Plots vs. the EPOCH number

Here you can see what is the value of the parameters vs. the number of epochs to get an idea of how the parameters converges to the expected value.

# Cost function vs Iterations plot

fig = plt.figure()
start_epoch = 0

plt.plot(np.arange(0,200), w1l[start_epoch:200], 'k--', color = 'blue', label = 'Gradient Descent')#, marker = 'o', markersize = 5)
plt.plot(np.arange(0,200), w1_adam_list[start_epoch:200], 'k--', color = 'black', label = 'Adam')#, marker = 'o', markersize = 5)
plt.plot(np.arange(0,200), w1_rmsprop_list[start_epoch:200], 'k--', color = 'red', label = 'RMSProp')#, marker = 'o', markersize = 5)


plt.ylabel('$w_1$', fontproperties = fm.FontProperties(fname = f))
plt.xlabel('Epochs', fontproperties = fm.FontProperties(fname = f))
plt.hlines(0.5, -10, 200, ls = 'dotted', label = 'Expected value')

plt.xlim(-10,200)
plt.axis(True)
plt.legend(loc = 'best')
fig.savefig('w1_vs_n.png', dpi = 300)

plt.show()
../_images/Optimizers_comparison_31_0.png

Note that the RMSProp optimizer oscillates around the correct value and you can see that clearly if you zoom around the expected value (see below).


# Cost function vs Iterations plot

fig = plt.figure(figsize = (12,6))
start_epoch = 0

plt.plot(np.arange(0,200), w1l[start_epoch:200], 'k--', color = 'blue', label = 'Gradient Descent')#, marker = 'o', markersize = 5)
plt.plot(np.arange(0,200), w1_adam_list[start_epoch:200], 'k--', color = 'black', label = 'Adam')#, marker = 'o', markersize = 5)
plt.plot(np.arange(0,200), w1_rmsprop_list[start_epoch:200], 'k--', color = 'red', label = 'RMSProp')#, marker = 'o', markersize = 5)
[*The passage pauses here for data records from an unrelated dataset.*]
-- ==== Sys2Proof/Syntax.lean ====
section
/-! DEFINITION. The commands the block takes: OCP requests, loop-engine instructions and events (the rows of
the table of operations and events). -/

namespace Sys2Proof

/-- A request packet after its transport has delivered it (R75): word 0's fields, the sequence number, the target,
the target pour words of a STAGED packet (none when the packet is too short to hold them) and the parameter words.
The opcode is the constructor that carries the packet. -/
structure Packet where
  /-- Session number: 0 PCIe, 1 SPI, 2 to 9 UDP, 16 to 79 tunnel (R70, R101). -/
  session : Fin 80
  /-- Word 0 [31:28]. -/
  version : BitVec 4
  /-- Word 0 [24]. -/
  staged : Bool
  /-- Word 0 [25]. -/
  priority : Bool
  /-- Word 0 [26]. -/
  chained : Bool
  /-- Word 0 [23:16], 0 in a well-formed request. -/
  zeros : BitVec 8
  /-- Word 1. -/
  seq : Word
  /-- Word 2 [15:0]. -/
  target : BitVec 16
  /-- Words 3 and 4 of a STAGED packet. -/
  pour : Option (BitVec 64)
  /-- The parameter words. -/
  params : List Word
deriving DecidableEq, Repr

/-- A master value as a slot's receive FIFO presents it (R124, R152, R169). -/
structure MasterSample where
  /-- Sample pour number [15:0]. -/
  pour : BitVec 16
  /-- Position, 64.32. -/
  pos : BitVec 96
  valid : Bool
  /-- SLOT_CRC of the carrying slot good. -/
  crcOk : Bool
  stopping : Bool
  uncertain : Bool
deriving DecidableEq, Repr

/-- A pour or time frame as it arrives at a port (R121 to R124, R127): the 32-bit words from the header on, each with its first
byte in [7:0], and the departure DT of its sender in full, of which the header carries ns [31:0] and the fraction (R40, R117). -/
structure PourFrame where
  words : List Word
  dtFull : BitVec 96
deriving DecidableEq, Repr

/-- What the segment masters report to a domain start (R131, R132). -/
structure DomainChecks where
  complete : Bool
  planMatch : Bool
  anyEnabled : Bool
  capacityOk : Bool
  dOk : Bool
  locked : Bool
  tConfOk : Bool
  /-- The whole TAI second at the start instant, when the PTP input is locked (R133). -/
  tai : BitVec 64
  /-- TAI - EPOCH_TAI of the start instant, ns and frac. -/
  taiDt : BitVec 96
  /-- n, D and WRAP_CHECK of the start and whether its epoch is valid, as a module other than the grandmaster learns
  them. -/
  exp : BitVec 3
  d : BitVec 4
  wrapCheck : Bool
  epochValid : Bool
  /-- As the members of the segment report them, by ring position: LINK_DELAY of the link to the east in ps, and the clock
  code of R313 of the slowest engine (R131). -/
  delays : List Nat
  clocks : List Nat
deriving DecidableEq, Repr

/-- An acyclic fragment (R137). -/
structure Fragment where
  /-- Module it is addressed to. -/
  dest : BitVec 64
  /-- 0 tunnel packet, 1 forwarded event, 2 firmware. -/
  kind : Fin 3
  words : List Word
deriving DecidableEq, Repr

/-- What an identification run measured (R381), the results in table order. -/
structure IdentOutcome where
  offset : Word
  rs : Word
  ld : Word
  lq : Word
  psi : Word
  ka : Word
  kb : Word
  kf : Word
deriving DecidableEq, Repr

/-- What a coil measurement read (R405): the mean voltage and current of the last quarter of T_MEAS (float32, V and A)
and the time at which the current reached 0.632 of that mean (float32, s). -/
structure CoilMeasure where
  volts : Word
  amps : Word
  tau : Word
deriving DecidableEq, Repr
plt.ylabel('$w_1$', fontproperties = fm.FontProperties(fname = f))
plt.xlabel('Epochs', fontproperties = fm.FontProperties(fname = f))
plt.hlines(0.5, -10, 200, ls = 'dotted', label = 'Expected value')

plt.xlim(150,200)
plt.ylim(0.48, 0.52)
plt.axis(True)
plt.legend(loc = 'best', bbox_to_anchor=(1.1, 1.0))
plt.tight_layout()
fig.savefig('w1_vs_n_zoom.png', dpi = 300)

plt.show()
../_images/Optimizers_comparison_33_0.png

The next plot is a zoom on the first epochs to give you an idea about how fast the parameter values get close to the expected values.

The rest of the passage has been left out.